We have a 26 year timespan of publications. Each year, the cumulative number of topics in our publications grows. This corresponds to the total number of nodes in our knowledge graph. There are two growth regimes in our data. Between 1992 and 2005 we see a fast rise in the number of topics, which begins to slow down. After 2005, we see linear growth. This means that we see a constant growth rate, despite the 'circle of knowledge' increasing in size. 

The number of edges between our topics grows linearly across all years. This only tells us about the number of new edges formed between a pair of nodes, and not how many existing edges were reinforced. 

In the earlier half of our time period, the rate of edge growth was slower compared to the number of nodes. After 2005, the rate speeds up, but the growth is linear.

#### Number of Publications and Topics

In [None]:
sns.set_context('notebook', font_scale=1.1)

In [None]:
fig, axs = plt.subplots(ncols=3, figsize=(15, 3.5))
axs[0].plot(hep_n_fos_describe_df.index, hep_n_fos_describe_df['count'])
axs[0].scatter(hep_n_fos_describe_df.index, hep_n_fos_describe_df['count'])
axs[0].set_xlabel('Year')
axs[0].set_ylabel('N Publications')

axs[1].scatter(hep_n_fos_describe_df['count'], vprops_mean_df['num_nodes'])
axs[1].set_xlabel('N Publications')
axs[1].set_ylabel('N Fields of Study')

axs[2].plot(hep_n_fos_describe_df.index, hep_n_fos_describe_df['mean'].values)
axs[2].scatter(hep_n_fos_describe_df.index, hep_n_fos_describe_df['mean'], label='Mean')
axs[2].plot(hep_n_fos_describe_df.index, hep_n_fos_describe_df['25%'].values, color='C3')
axs[2].scatter(hep_n_fos_describe_df.index, hep_n_fos_describe_df['25%'], color='C3', label='Lower 25%')
axs[2].plot(hep_n_fos_describe_df.index, hep_n_fos_describe_df['75%'].values, color='C2')
axs[2].scatter(hep_n_fos_describe_df.index, hep_n_fos_describe_df['75%'], color='C2', label='Upper 75%')
axs[2].set_xlabel('Year')
axs[2].set_ylabel('Fields of Study')
axs[2].legend()

plt.tight_layout()
plt.savefig('../reports/hep_n_papers.png', dpi=300)
plt.show()

The growth rate in the number of high energy physics papers published on ArXiv each year was highest at the start of the time span, and decreases over time towards a linear growth regime from around 2005. This mirrors the cumulative node count in our knowledge graph, as seen previously. The provenance of the sharp decline in 2018 is unknown.
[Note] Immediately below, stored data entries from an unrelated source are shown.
-- ==== Sys2Proof/WellFormed.lean ====
section
/-! DEFINITION. The operation map of 30_encoding.md R65 as a list of match and mask rows, and what it says of a
command: whether its header is one of the seventeen, how many operands it takes and which port accepts it. Every term
of `Instr` is well formed by its type (30_encoding.md R67), so the checks are on commands; Decode.lean reads headers
field by field and does not use this file's rows. -/

namespace Sys2Proof

/-- One row of the operation map of 30_encoding.md R65. -/
structure MapRow where
  mnemonic : String
  pat : Header
  mask : Header
  /-- The values the row allows the field SEL. -/
  sels : List Nat
  port : Port
  /-- The operand count of 30_encoding.md R64. -/
  arity : Nat
deriving DecidableEq, Repr

/-- The eleven rows of 30_encoding.md R65. -/
def operationMap : List MapRow :=
  [ ⟨"BQ.RESET", 0x10, 0xFC, [0, 1, 2], .ctrl, 0⟩,
    ⟨"BQ.SETC", 0x20, 0xFC, [0, 1, 2], .ctrl, 5⟩,
    ⟨"BQ.PROC", 0x30, 0xFC, [0, 1, 2], .audio, 1⟩,
    ⟨"FD.LSH", 0x40, 0xFF, [0], .ctrl, 4⟩,
    ⟨"FD.PEAK", 0x50, 0xFF, [0], .ctrl, 4⟩,
    ⟨"FD.HSH", 0x60, 0xFF, [0], .ctrl, 4⟩,
    ⟨"EQ.INIT", 0x80, 0xFF, [0], .ctrl, 1⟩,
    ⟨"EQ.SETBASS", 0x90, 0xFF, [0], .ctrl, 1⟩,
    ⟨"EQ.SETMID", 0x91, 0xFF, [1], .ctrl, 1⟩,
    ⟨"EQ.SETTREB", 0x92, 0xFF, [2], .ctrl, 1⟩,
    ⟨"EQ.PROC", 0xC0, 0xFF, [0], .audio, 1⟩ ]

/-- A header selects a row when the masked bits match and its SEL is one the row allows (30_encoding.md R65). -/
def MapRow.selects (r : MapRow) (h : Header) : Bool :=
  h &&& r.mask == r.pat && r.sels.contains (h.toNat % 4)

/-- The row a header selects, if any. -/
def rowOf (h : Header) : Option MapRow := operationMap.find? (·.selects h)

/-- The header is one of the seventeen valid ones (30_encoding.md R65, R66). -/
def Command.headerValid (c : Command) : Bool := (rowOf c.header).isSome

/-- The command has the operand count of its header (30_encoding.md R67). -/
def Command.operandsOk (c : Command) : Bool :=
  (rowOf c.header).any fun r => c.ops.length == r.arity

/-- The port is the one that accepts the header (30_encoding.md R68). -/
def Command.portOk (c : Command) (p : Port) : Bool :=
  (rowOf c.header).any fun r => r.port == p

/-- A command the block accepts on port `p`. -/
def Command.wellFormed (c : Command) (p : Port) : Bool :=
  c.headerValid && c.operandsOk && c.portOk p

end Sys2Proof
end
Indeed, the number of fields of study is proportional to the number of publications. In other words, the growth of topics discovered by our knowledge graph is proportional to the level of research effort in the system.

The average number of fields of study per publication shows a very slight decline over time, from around 4.75 in 1992 to 4.5 in 2017. A first assumption might be that publications have become narrower in focus over time, however another interpretation might be that topics studied in more recent papers are not yet encapsulated by a term in the taxonomy, whereas older publications will cover more established concepts that are more likely to be included. As the methods used to create field of study labels in Microsoft Academic Graph are unknown, this is currently an unknown for our own methodology.

#### Topic Containment

In [None]:
def containment(a, b):
    con = len(a.intersection(b))/ len(a)
    return con

cons = []
i = 0
for year, group in df_hep.groupby('year_created'):
    c = Counter(chain(*group['fos_d_ids']))
    s = set(c.keys())
    if i > 0:
        con = containment(s_old, s)
        cons.append(con)
    else:
        cons.append(np.nan)
    s_old = s.copy()
    i += 1
    
hep_n_fos_describe_df['fos_containment'] = cons

In [None]:
cons_cumsum = [np.nan]
i = 0
years = df_hep['year_created'].unique()
for year in years[1:]:
    s_old = set(chain(*df_hep[df_hep['year_created'] < year]['fos_d_ids']))
    s_new = set(chain(*df_hep[df_hep['year_created'] == year]['fos_d_ids']))
    cons_cumsum.append(containment(s_old, s_new))
    
hep_n_fos_describe_df['fos_cum_containment'] = cons_cumsum

In [None]:
fig, ax = plt.subplots(ncols=2, figsize=(10, 3.5))
ax[0].plot(hep_n_fos_describe_df.index, hep_n_fos_describe_df['fos_containment'])
ax[0].scatter(hep_n_fos_describe_df.index, hep_n_fos_describe_df['fos_containment'])
ax[0].set_xlabel('Year')
ax[0].set_ylabel('Containment of Topics at $T_{-1}$')
ax[0].set_ylim((0,1))

ax[1].plot(hep_n_fos_describe_df.index, hep_n_fos_describe_df['fos_cum_containment'])
ax[1].scatter(hep_n_fos_describe_df.index, hep_n_fos_describe_df['fos_cum_containment'])
ax[1].set_xlabel('Year')
ax[1].set_ylabel('Containment of Cumulative Topics')
ax[1].set_ylim((0,1))

plt.tight_layout()
plt.savefig('../reports/containment.png')
plt.show()

The quantity of new knowledge connections that can be made will be determined somewhat by the continued study of topics over time. The graph here shows the level to which topics at a given year contain the topics in studied in the previous year. We know that the number of overall number topics grows with each year, and now we can also see that the publications in each new time period consistently capture 70% of the topics from the preceding year.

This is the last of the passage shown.